While this story wasn’t really that well written –I’ve no doubt my version now would be WAY better; sixteen years and hundreds of articles under your belt has a way of doing that for your writing -- I’m still pretty proud of it. I guess you always love your firstborn.
Before I share it with you, I thought I’d share one other anecdote from that day; the one from the title. So I volunteered to take box lunches out to all of the groups; the forward and aft security details, the full-bird colonel carrying the “football” (the nuclear launch codes), the president’s personal doctor, as well as the president’s foursome. So, there are various levels of security on the course, from the cops in the parking lot, to the guy with the X-ray wand standing at the first tee, to the entirely black-clad Spec Ops snipers that disappeared up into the trees, to the guys riding around with giant binoculars and touting these unzipped big black bags that held shoulder launched anti-aircraft missiles. (There were also two presidential limos that constantly drove about shadowing the president’s position, helicopters and even fighter jets that occasional crisscrossed the course! How much that single round of golf cost tax payers I can only imagine.)

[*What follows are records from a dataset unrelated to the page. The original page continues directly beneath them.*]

/-- Settles O33: the clear interval's start, and each resumption by the phase that the motion kept. -/
theorem curtainClearResumesAfterHalfASecond : Obligations.CurtainClearResumesAfterHalfASecond := by
  intro s
  refine ⟨⟨s.clearCurtain, rfl, ?_, ?_, fun x ne => ?_, ?_, ?_⟩, fun paused running => ?_, fun paused running => ?_⟩
  · simp [SameBut, State.clearCurtain]
  · exact s.sense_on_self .curtain false
  · exact s.sense_on_other .curtain x false ne
  · simp [State.clearCurtain, Gauge.curtainClear]
    rfl
  · simp [State.clearCurtain, Jogger.curtainClear]
    rfl
  · obtain ⟨position, valid, corrective, refRun, pending⟩ := s.gauge.resume_keeps
    refine ⟨s.setGauge s.gauge.resume, ?_, by simp [SameBut], position, valid, corrective, fun phase => ?_, refRun, pending,
      fun m move phase => ?_, fun m move phase => ?_⟩
    · simp [exec, execGaugeCurtainClearExpiry, paused, running]
    · simp [Gauge.resume, phase, Timer.carryOn]
    · have resumes := Gauge.resume_overshoot move phase
      rw [setGauge_gauge, resumes]
      refine ⟨?_, fun short => ?_, fun there => ?_⟩
      · split
        · exact move
        · exact (s.gauge.approach_keeps m).2.trans move
      · rw [if_pos short]
        exact ⟨rfl, rfl⟩
      · rw [if_neg (Int.not_lt.2 there)]
        exact s.gauge.approach_cases m
    · intro o
      have resumes := Gauge.resume_approach move phase
      rw [setGauge_gauge, resumes]
      refine ⟨fun front => ?_, fun reached => ?_⟩
      · rw [if_pos front]
        exact ⟨rfl, rfl, move⟩
      · rw [if_neg (Int.not_lt.2 reached)]
        exact ⟨(s.gauge.reapproach_keeps m).2, Gauge.reapproach_cases reached⟩
  · refine ⟨s.setJogger s.jogger.resume, ?_, by simp [SameBut], rfl, fun stop => ?_⟩
    · simp [exec, execPusherCurtainClearExpiry, paused, running]
    · have stop_ : (s.setJogger s.jogger.resume).stop = false := stop
      rw [State.pusherOutput, stop_]
      rfl

end Sys2Proof.Machine
end

section
/-! The two-hand monitor (R105, R106, R113, R120 to R122): presses, releases and the window's expiry. -/
namespace Sys2Proof.Machine

/-! ### A press -/

/-- The engagement is taken as R105 gives: a cut, a return, or neither. -/
theorem State.engage_eq (s : State) :
    s.engage =
      if s.cycle.state = .ready ∧ s.runner.inPhase .awaitStart = true ∧ s.on .curtain = false ∧ s.stop = false then s.raiseCut
      else if s.cycle.state = .returnNeeded ∧ s.stop = false then s.raiseReturn
      else s.setCycle s.cycle.spend := by
  unfold State.engage
  cases state : s.cycle.state <;> simp
  case ready =>
    cases s.runner.inPhase .awaitStart <;> cases s.on .curtain <;> cases s.stop <;> rfl
  case returnNeeded =>
    cases s.stop <;> rfl

theorem State.raise_cut {s : State} (stop : s.stop = false) : s.raise .cut = s.setArbiter { s.arbiter with cut := some 0 } := by
  rw [State.raise, if_neg (by simp [stop])]
  rfl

So, I’m driving up to the detail that is immediately tasked to the president’s group, and as I’m getting closer, I notice that the agent in the passenger seat very nonchalantly crosses his leg and slips his right hand down to his right thigh. And there is a pistol perfect pointed at me and tracking me the entire way as I pull up and get out to hand over the lunches. I just thought that was one of the coolest things; how subtly professional and dialed-in that guy was, covering me the entire time, but being so discreet about it. And, not everyone can say that they’ve had a Secret Service agent point a gun at them.